There's not really a right or wrong answer, because almost nobody's doing this technique, even in research labs.

References on Early Exit of Training Layers

Jan Hůla, David Adamczyk, Tomáš Filip, Martin Pavlíček, Petr Sosík, 27 Mar 2026, Two-dimensional early exit optimisation of LLM inference, https://arxiv.org/abs/2604.18592 (Early exit during training along the layer dimension and the sequence's sentence dimension.)
Yanxi Chen, Xuchen Pan, Yaliang Li, Bolin Ding, Jingren Zhou. 16 Jun 2024 (v3), EE-LLM: Large-Scale Training and Inference of Early-Exit Large Language Models with 3D Parallelism, https://arxiv.org/abs/2312.04916 https://github.com/pan-x-c/EE-LLM
Alperen Görmez and Erdem Koyuncu. 2026. Dataset Pruning Using Early Exit Networks. ACM Trans. Intell. Syst. Technol. 17, 2, Article 34 (April 2026), 25 pages. https://doi.org/10.1145/3785502 https://dl.acm.org/doi/full/10.1145/3785502 (Prunes/discards training data based on early exit.)

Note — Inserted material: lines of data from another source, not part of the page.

/-- A register write of RAT.CTL or of a rule's first word that sets its enable bit, by the host or any other path that is no TEST
session, and one of a MANAGE session without the TEST role or while TEST_ARMED is 0, leaves the RAT block and is recorded as a
register-access event, whatever token is held; one of a session with MANAGE and TEST while TEST_ARMED is 1 takes effect. A
TEST session sets and clears TEST_ARMED, and a session without that role does not. Formalises R515. -/
def Obligations.InjectionNeedsTestArmed : Prop := ∀ (a : Nat) (r : Reg) (i id : Nat) (v : Word) (s : State),
  let quiet := s.endpoint.xpt.finished = [] ∧ s.module.xpt.finished = []
  let enables := regAt .module a = some (r, i, 0) ∧ (r = .ratCtl ∨ r = .ratRule) ∧ v.getLsbD 63 = true
  let recorded := regAccess .module a v.toNat s
  let armed := s.rdb .module Fld.secStatusTestArmed
  let has := fun (role : Nat) => (established .module id s).any (fun x => x.roles.testBit role) && !inRecovery .module s
  let ok := fun (t : State) => respond .module (some id) (.vendor stOk []) t
  let takes := fun (t : State) => ∀ f ∈ r.fields, f.word = 0 → bitsOf (t.word .module r i 0) f.hi f.lo =
    (if f.allowed.ok (bitsOf v f.hi f.lo) = true then bitsOf v f.hi f.lo else bitsOf (s.word .module r i 0) f.hi f.lo)
  (∀ path, quiet → enables → Answers (.registerWrite .module path a (leBytes 8 v.toNat) false) s fun t => t = recorded
    ∧ (∀ k w : Nat, t.word .module .ratCtl k w = s.word .module .ratCtl k w ∧ t.word .module .ratRule k w = s.word .module .ratRule k w))
  ∧ (quiet → enables → has roleManage = true → (has roleTest && armed) = false → Answers (.regWrite .module id a v) s fun t => t = ok recorded
    ∧ (∀ k w : Nat, t.word .module .ratCtl k w = s.word .module .ratCtl k w ∧ t.word .module .ratRule k w = s.word .module .ratRule k w))
  ∧ (quiet → enables → has roleManage = true → (has roleTest && armed) = true → Answers (.regWrite .module id a v) s fun t => takes t
    ∧ (t.word .module r i 0).getLsbD 63 = true ∧ (t.unit .module).out.getLast? = some (.spdm (some id) (.vendor stOk [])))
  ∧ (∀ on, has roleTest = true → Answers (.testArm id on) s fun t => t.rdb .module Fld.secStatusTestArmed = on)
  ∧ (∀ on, has roleTest = false → Answers (.testArm id on) s fun t => t.rdb .module Fld.secStatusTestArmed = armed)

/-- A write of GLB.EID whose EID has a kind other than 01, a tier other than the role, another plane bit, or an index its tier
does not use, completes, leaves GLB.EID and records a register-access event; with the other group held it leaves the field
too. One with none of these faults, before the lock and with the group open, sets the field. LINK_TRAINING, begun or under
way, with a kind other than 01 in GLB.EID ends its step with VERSION_MISMATCH and no lane or lane register changes. Formalises
R51. -/
def Obligations.OwnEidNeedsItsKindTierAndPlane : Prop := ∀ (path : Path) (v : Word) (s : State),
  let quiet := s.endpoint.xpt.finished = [] ∧ s.module.xpt.finished = []
  let a := regOffset .module .glbEid 0 0
  let bytes := leBytes 8 v.toNat
  let kind := bitsOf v 19 18
  let tier := bitsOf v 17 16
  let plane := v.getLsbD 15
  let index := bitsOf v 14 0
  let wrong := kind ≠ 1 ∨ tier ≠ s.rd .module Fld.glbRoleRole ∨ plane ≠ s.rdb .module Fld.glbRolePlane
    ∨ 3 ≤ tier ∨ (if tier = 2 then 1024 else 2048) ≤ index
  let opens := rwlOpen .module path a s
  let runs := bringStep s = 9 ∧ bringBusy s = true ∧ s.m.bring.outcome = none
  let begins := bringBusy s = false ∧ rwlOpen .module path (regOffset .module .glbBringupCtl 0 0) s = true ∧ mayStartStep 9 s = true
  (quiet → wrong → opens = true → Answers (.registerWrite .module path a bytes false) s fun t => t = regAccess .module a v.toNat s
    ∧ t.word .module .glbEid 0 0 = s.word .module .glbEid 0 0)
  ∧ (quiet → wrong → opens = false → Answers (.registerWrite .module path a bytes false) s fun t =>
    t.word .module .glbEid 0 0 = s.word .module .glbEid 0 0)
  ∧ (quiet → ¬ wrong → opens = true → s.rdb .module Fld.glbEidLocked = false → Answers (.registerWrite .module path a bytes false) s fun t =>
    t.rd .module Fld.glbEidEid 0 = bitsOf v 19 0 ∧ t.rdb .module Fld.glbEidLocked = false)
  ∧ (runs ∨ begins → s.rd .module Fld.glbEidEid / 2 ^ 18 ≠ 1 → Answers (.linkTraining path) s fun t => t.m.bring.outcome = some (some stVersion)
    ∧ t.module.lanes = s.module.lanes ∧ t.module.ports = s.module.ports ∧ (∀ n : Nat, t.word .module .lnkStatus n 0 = s.word .module .lnkStatus n 0)
    ∧ t.rdb .module Fld.glbEidLocked = s.rdb .module Fld.glbEidLocked)

/-- POWER_ON_RESET and COLD_RESET clear the preset cache of every lane of the module, RST_N, the endpoint block's cold reset,
those of the endpoint block. WARM_RESET, AUTO_WARM_TIMER, FUNCTION_RESET, PUPPETEER_RESET and WATCHDOG_EXPIRE keep every
lane's. CACHE_FLUSH clears its lane's and no other. A remap of a lane's slice, by SPARE_NOW, by the error ratio or by the
third failed attempt, with a spare slice free, clears that lane's. Formalises R97. -/
def Obligations.PresetCachesAreClearedByColdResets : Prop := ∀ (sd : Side) (path : Path) (n : Nat) (s : State),
  let cache := fun (sd : Side) (k : Nat) (t : State) => (t.lane sd k).cache
  let kept := fun (t : State) => ∀ (k : Nat), cache .module k t = cache .module k s ∧ cache .endpoint k t = cache .endpoint k s
  let cleared := fun (t : State) => ∀ (k : Nat), cache .module k t = []
  let u := laneLeaves sd n s
  (Answers .powerOnReset s cleared)
  ∧ (∀ b, Answers (.coldReset b) s cleared)
  ∧ (Answers .rstN s fun t => ∀ (k : Nat), cache .endpoint k t = [])
  ∧ (Answers .warmReset s kept)
  ∧ (Answers .autoWarmTimer s kept)
  ∧ (Answers .functionReset s kept)
  ∧ (Answers .puppeteerReset s kept)
  ∧ (Answers .watchdogExpire s kept)
  ∧ (Answers (.cacheFlush sd path n) s fun t => cache sd n t = [] ∧ (∀ (k : Nat), k ≠ n → t.lane sd k = s.lane sd k))
  ∧ (∀ x, freeSlice sd n s = some x → Answers (.spareNow sd path n) s fun t => cache sd n t = [])
  ∧ (∀ x errors bits, laneSt sd n s = 8 → ratioHigh errors bits = true → freeSlice sd n s = some x →
    Answers (.errorRatioCheck sd n errors bits) s fun t => cache sd n t = [] ∧ t.rd sd Fld.lnkStatusSlice n = x)
  ∧ (∀ x, 2 ≤ laneSt sd n s → laneSt sd n s ≤ 7 → u.rd sd Fld.lnkStatusAttempts n = 2 → freeSlice sd n u = some x →
    Answers (.trainingTimeout sd n) s fun t => cache sd n t = [] ∧ t.rd sd Fld.lnkStatusSlice n = x)

/-- Before the final XOR the register holds all ones for no bytes, and each further byte takes it to the remainder of long
division by the 65-bit polynomial of the register and the byte, most significant bit first. The bytes a flit's CRC covers are
the first 244 and the last 4 of its 256 (header, slots, CRC, credit return). A flit that a port makes carries that CRC.
Formalises R117. -/
def Obligations.FlitCrcIsTheEcmaRemainder : Prop := ∀ (l : List Byte) (b : Byte) (f : Flit) (ps : PortState) (ty : BitVec 8) (q : BitVec 12) (slots : List Byte),
  let poly := 2 ^ 64 + 0x42F0E1EBA9EA3693
  let reduce := fun (x : Nat) => (List.range 8).foldl (fun x k => if x.testBit (71 - k) then x ^^^ (poly * 2 ^ (7 - k)) else x) x
  let wire := fun (f : Flit) => leBytes 4 (f.type.toNat + f.seq.toNat * 2 ^ 8 + f.ack.toNat * 2 ^ 20) ++ f.slots ++ leBytes 8 f.crc.toNat ++ leBytes 4 f.credit.toNat
  (~~~ crc64 [] = BitVec.allOnes 64)
  ∧ ((~~~ crc64 (l ++ [b])).toNat = reduce ((~~~ crc64 l).toNat * 2 ^ 8 ^^^ b.toNat * 2 ^ 64))
  ∧ (f.slots.length = 240 → (wire f).length = 256 ∧ flitCrcBytes f = (wire f).take 244 ++ (wire f).drop 252)
  ∧ ((makeFlit ps ty q slots).slots.length = 240 ∧ (makeFlit ps ty q slots).crc = crc64 (flitCrcBytes (makeFlit ps ty q slots)))

/-- NOC.STATUS lies at offset 0 and NOC.CTL at offset 8 of the NOC block; after reset both read 0. Writes never change NOC.STATUS,
and the bits above the two of NOC.CTL stay. Training at step 6 sets each plane's OK to whether it passed and is not disabled.
A write of NOC.CTL with the group open sets the two DIS bits, and each OK bit is then whether step 6 is reached and the plane
is neither disabled nor out by a fault; one that would leave no plane is discarded and recorded. Formalises R152. -/
def Obligations.NocPlanesAreReportedAndTakenOut : Prop := ∀ (path : Path) (v : Word) (s : State),
  let quiet := s.endpoint.xpt.finished = [] ∧ s.module.xpt.finished = []
  let base := regOffset .module .nocStatus 0 0
  let a := base + 8
  let bytes := leBytes 8 v.toNat
  let opens := rwlOpen .module path a s
  let out := fun (k : Nat) => v.getLsbD k || s.m.sw.nocFault.contains k
  let reached := decide (6 ≤ s.rd .module Fld.glbBringupStatusStep)
  let rest := fun (t : State) => (t.word .module .nocCtl 0 0) >>> 2 = (s.word .module .nocCtl 0 0) >>> 2
  let runs := bringStep s = 6 ∧ bringBusy s = true ∧ s.m.bring.outcome = none
  let begins := bringBusy s = false ∧ rwlOpen .module path (regOffset .module .glbBringupCtl 0 0) s = true ∧ mayStartStep 6 s = true
  let ok := fun (t : State) => [t.rdb .module Fld.nocStatusPlane0Ok, t.rdb .module Fld.nocStatusPlane1Ok]
  (regAt .module base = some (.nocStatus, 0, 0) ∧ regAt .module a = some (.nocCtl, 0, 0)
    ∧ readRegister .module base State.reset = 0 ∧ readRegister .module a State.reset = 0)
  ∧ (quiet → Answers (.registerWrite .module path base bytes false) s fun t => t.word .module .nocStatus 0 0 = s.word .module .nocStatus 0 0
    ∧ t.word .module .nocCtl 0 0 = s.word .module .nocCtl 0 0)
  ∧ (quiet → opens = true → (out 0 && out 1) = false → Answers (.registerWrite .module path a bytes false) s fun t =>
    t.rdb .module Fld.nocCtlPlane0Dis = v.getLsbD 0 ∧ t.rdb .module Fld.nocCtlPlane1Dis = v.getLsbD 1 ∧ rest t
    ∧ ok t = [reached && !out 0, reached && !out 1])
  ∧ (quiet → opens = true → (out 0 && out 1) = true → Answers (.registerWrite .module path a bytes false) s fun t =>
    t = regAccess .module a v.toNat s ∧ t.word .module .nocCtl 0 0 = s.word .module .nocCtl 0 0 ∧ ok t = ok s)
  ∧ (quiet → opens = false → Answers (.registerWrite .module path a bytes false) s fun t =>
    t.word .module .nocCtl 0 0 = s.word .module .nocCtl 0 0 ∧ ok t = ok s)
  ∧ (∀ ok0 ok1 image, (runs ∨ begins) → Answers (.nocTraining path ok0 ok1 image) s fun t =>
    ok t = [ok0 && !s.rdb .module Fld.nocCtlPlane0Dis, ok1 && !s.rdb .module Fld.nocCtlPlane1Dis])
end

Simone Scardapane, Michele Scarpiniti, Enzo Baccarelli, and Aurelio Uncini. 2020. Why should we add early exits to neural networks? Cognitive Computation 12, 5 (2020), 954–966. https://arxiv.org/abs/2004.12814
A Görmez, 2024, Efficient Neural Network Inference and Training Using Early Exit Strategies, PhD Thesis, Electrical and Computer Engineering, Graduate College, University of Illinois at Chicago, https://indigo.uic.edu/articles/thesis/Efficient_Neural_Network_Inference_and_Training_Using_Early_Exit_Strategies/29049200/1/files/54497495.pdf
Christian Szegedy, Wei Liu, Yangqing Jia, Pierre Sermanet, Scott Reed, Dragomir Anguelov, Dumitru Erhan, Vincent Vanhoucke, Andrew Rabinovich, 17 Sep 2014, Going Deeper with Convolutions, https://arxiv.org/abs/1409.4842 https://arxiv.org/pdf/1409.4842 (GoogleNet paper with relevance to early exiting and training.)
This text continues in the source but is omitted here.